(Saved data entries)
/-- R13: VOID LINE once its checks have passed. -/
def State.voidLineNow (s : State) (i : Nat) (l : Line) : Taken :=
  let sale := { s.sale with lines := changeAt (fun l => { l with voided := true }) i s.sale.lines, total := s.sale.total - l.amount }
  let s := (s.setSale sale.redue).baggingVoid i l.bag
  s.done (.sale s.saleReport)

/-- R13: VOID LINE. -/
def State.voidLine (i : Nat) (s : State) : Taken :=
  if s.sale.state ≠ .opened then s.refuse .badState
  else if s.authority.present = false then s.refuse .noAuthority
  else
    match s.sale.lines[i]? with
    | none => s.refuse .range
    | some l =>
      if l.voided then s.refuse .badState
      else if l.bag = .bagged ∧ 4 ≤ s.bagging.entries.length then s.refuse .full
      else s.voidLineNow i l

/-- R14: TOTAL. -/
def State.total (s : State) : Taken :=
  if s.sale.state ≠ .opened then s.refuse .badState
  else if s.bagging.entries.isEmpty = false then s.refuse .bagPending
  else if s.cluster.ownReasons &&& baggingReasons ≠ 0 then s.refuse .bagPending
  else if s.journal.level = .full then s.refuse .journalFull
  else
    let s := s.endCapture .voided
    let s := if 0 < s.sale.total then s.setSale { s.sale with state := .tender, due := s.sale.total } else s.settle
    s.done (.sale s.saleReport)

/-- R15: TENDER CASH. -/
def State.tenderCash (amount : Nat) (s : State) : Taken :=
  if s.sale.state ≠ .tender then s.refuse .badState
  else if 4 ≤ s.sale.tenders.length then s.refuse .full
  else if amount < 1 ∨ 99999999 < amount then s.refuse .range
  else
    let s := s.addTender { kind := .cash, amount := amount }
    s.done (.sale s.saleReport)

/-- R16: TENDER CARD. -/
def State.tenderCard (amount : Nat) (approval : Text) (s : State) : Taken :=
  if s.sale.state ≠ .tender then s.refuse .badState
  else if 4 ≤ s.sale.tenders.length then s.refuse .full
  else
    match s.card.held with
    | none => s.refuse .noCard
    | some r =>
      match r.account with
      | none => s.refuse .noCard
      | some account =>
        if amount < 1 ∨ s.sale.due < amount ∨ textIn 1 8 approval = false then s.refuse .range
        else
          let s := s.wipeHeld.addTender { kind := .card (maskAccount account) approval, amount := amount }
          s.done (.card s.saleReport r.overrun)

/-- Whether a tender is CARD. -/
def Tender.isCard (t : Tender) : Bool := !t.isCash

/-- R18: VOID SALE. -/
def State.voidSale (s : State) : Taken :=
  if s.sale.state ≠ .opened ∧ s.sale.state ≠ .tender then s.refuse .badState
  else if s.authority.present = false then s.refuse .noAuthority
  else if s.sale.tenders.any Tender.isCard then s.refuse .tendered
  else
    let s := s.voidSaleNow
    s.done (.sale s.saleReport)

/-! ## Weighing commands (Chapters 4 and 5) -/

/-- R12: whether the worst-case amount of a price passes both bounds. -/
def State.worstFits (s : State) (price : Nat) : Bool :=
  decide (weighedAmount worstGrams price ≤ 9999999) && decide (s.sale.total + weighedAmount worstGrams price ≤ 99999999)

/-- R86: WEIGH ITEM accepted; with the produce channel in FAULT the capture ends FAULT at once. -/
def State.startCapture (s : State) (desc : Text) (price : Nat) (bag : Bool) : Taken :=
  let phase := if s.capture.interlock then CapturePhase.waitZero else CapturePhase.waitStable
  let s := (s.setCapture { s.capture with flight := some { phase := phase, desc := desc, price := price, bag := bag, timer := 0 } }).setSale
    { s.sale with reservation := some (weighedAmount worstGrams price) }
  let s := if s.scale.produce.state = .fault then s.endCapture .fault else s
  s.accepted (.capture phase)

/-- R12, R86: WEIGH ITEM. -/
def State.weighItem (desc : Text) (price bag : Nat) (s : State) : Taken :=
  if s.sale.state ≠ .opened then s.refuse .badState
  else if s.held then s.refuse .held
  else if s.capture.flight.isSome then s.refuse .busy
  else if textIn 1 24 desc = false ∨ 999999 < price ∨ 1 < bag then s.refuse .range
  else if s.worstFits price = false then s.refuse .range
  else if 64 ≤ s.sale.lines.length then s.refuse .full
  else s.startCapture desc price (bag == 1)

/-- R90: CANCEL WEIGH. -/
def State.cancelWeigh (s : State) : Taken :=
  if s.capture.flight.isNone then s.refuse .badState else (s.endCapture .cancelled).done .nothing

/-- R70: RESTART SCALE. -/
def State.restartScale (s : State) : Taken :=
  if s.scale.gen.bridge = .fault then s.refuse .badState
  else (s.setScale { s.scale with gen := { s.scale.gen with restart := true } }).done .nothing

/-- R80: SET ZERO. -/
def State.setZero (s : State) : Taken :=
  let c := s.scale.produce
  if s.capture.flight.isSome then s.refuse .busy
  else if c.state ≠ .ready then s.refuse .badState
  else if c.stable = false then s.refuse .busy
  else
    match c.filtered with
    | none => s.refuse .range
    | some f =>
      if c.offsetAllowed f then
        (s.setScale { s.scale with produce := { c with zeroRef := f, tare := none, weights := [], stable := false, gross := some 0,
                                                       net := some 0 } }).done (.gross 0)
      else s.refuse .range

/-- R81: the tare takes a number of divisions. -/
def State.takeTare (s : State) (d : Nat) : Taken :=
  let c := s.scale.produce
  (s.setScale { s.scale with produce := { c with tare := some d } }).done (.tare (d * 5) ((c.gross.getD 0 - (d : Int)) * 5))

/-- R81: whether a channel is in a state in which a preset tare is taken. -/
def ChannelState.weighs : ChannelState → Bool
  | .ready => true
  | .overload => true
  | .underload => true
  | _ => false

/-- R81: SET TARE. -/
def State.setTare (preset : Option Nat) (s : State) : Taken :=
  let c := s.scale.produce
  if s.capture.flight.isSome then s.refuse .busy
  else
    match preset with
    | some g =>
      let d := gramsToDivisions g 5
      if c.state.weighs = false then s.refuse .badState
      else if g < 1 ∨ 15000 < g ∨ d < 1 then s.refuse .range
      else s.takeTare d
    | none =>
      let gross := c.gross.getD 0
      if c.state ≠ .ready then s.refuse .badState
      else if c.stable = false then s.refuse .busy
      else if gross ≤ 0 ∨ 3000 < gross then s.refuse .range
      else s.takeTare gross.toNat

/-- R82: CLEAR TARE. While no weight stands the reply's net is absent (log entry 44). -/
def State.clearTare (s : State) : Taken :=
  if s.capture.flight.isSome then s.refuse .busy
  else
    let s := s.clearTareNow
    s.done (.net s.scale.produce.netGrams)

/-! ## Card, cluster, drawer and tone commands (Chapters 3, 6 and 7) -/

/-- R116: DISCARD CARD. -/
def State.discardCard (s : State) : Taken :=
  match s.card.held with
  | none => s.refuse .noCard
  | some r => s.wipeHeld.done (.overrun r.overrun)

/-- R65: RAISE ASSIST. -/
def State.raiseAssist (s : State) : Taken :=
  let s := s.raise .assist
  s.done (.wanted s.cluster.wanted)

/-- R65: WITHDRAW ASSIST. -/
def State.withdrawAssist (s : State) : Taken :=
  let s := s.withdraw .assist
  s.done (.wanted s.cluster.wanted)

/-- R131: the authority source recorded: CARD if the window is running, KEY otherwise. -/
def Authority.source (a : Authority) : AuthSource := if a.window.isSome then .card else .key

/-- R131: NO SALE. -/
def State.noSale (s : State) : Taken :=
  if s.authority.present = false then s.refuse .noAuthority
  else if s.sale.state ≠ .idle then s.refuse .badState
  else if s.journal.level = .fault then s.refuse .journalFault
  else if s.journal.level = .full then s.refuse .journalFull
  else if s.drawer.noSale = true ∨ s.journal.noSaleWaiting = true then s.refuse .journalBusy
  else if s.drawer.takesKick = false then s.refuse .busy
  else ((s.setDrawer { s.drawer with noSale := true, noSaleSource := s.authority.source }).requestKick).accepted .nothing

/-- R132: RETRY DRAWER. -/
def State.retryDrawer (s : State) : Taken :=
  if s.authority.present = false then s.refuse .noAuthority
  else
    match s.drawer.state with
    | .jammed => s.requestKick.accepted .nothing
    | .closed => s.refuse .badState
    | _ => s.refuse .busy

/-- R137: the tone of a PLAY TONE, by its position. -/
def toneOf : Nat → Option ToneName
  | 0 => some .alarm
  | 1 => some .alert
  | 2 => some .double
  | 3 => some .chirp
  | _ => none

/-- R137: PLAY TONE. -/
def State.playTone (tone : Nat) (s : State) : Taken :=
  match toneOf tone with
  | none => s.refuse .range
  | some t =>
    let began := toneBegins s.tone t
    let s := s.requestTone t .host
    s.done (.toneResult began (s.tone.map (fun p => p.tone)))

/-- R137: STOP TONE. -/
def State.stopTone (s : State) : Taken := (s.setTone none).done (.toneStopped (s.tone.map (fun p => p.tone)))

/-! ## Receipt and journal commands (Chapters 9 and 10) -/

/-- R163: REPRINT LAST. -/
def State.reprintLast (s : State) : Taken :=
  if s.authority.present = false then s.refuse .noAuthority
  else if s.sale.state ≠ .idle then s.refuse .badState
  else if s.engine.state ≠ .idle then s.refuse .busy
  else
    match s.journal.lastSale with
    | none => s.refuse .noRecord
    | some l =>
      let s := s.setComposer { s.composer with copy := some { seq := l.seq, addr := l.addr, check := .unknown, bytes := [],
                                                              reading := false } }
      (s.takeJob .copy).accepted (.copySource l.seq)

**What is being asked:** With "Bool" as the string to match, show every line of the entries above that has it.

**Exercise answer:**
def Tender.isCard (t : Tender) : Bool := !t.isCash
def State.worstFits (s : State) (price : Nat) : Bool :=
def State.startCapture (s : State) (desc : Text) (price : Nat) (bag : Bool) : Taken :=
def ChannelState.weighs : ChannelState → Bool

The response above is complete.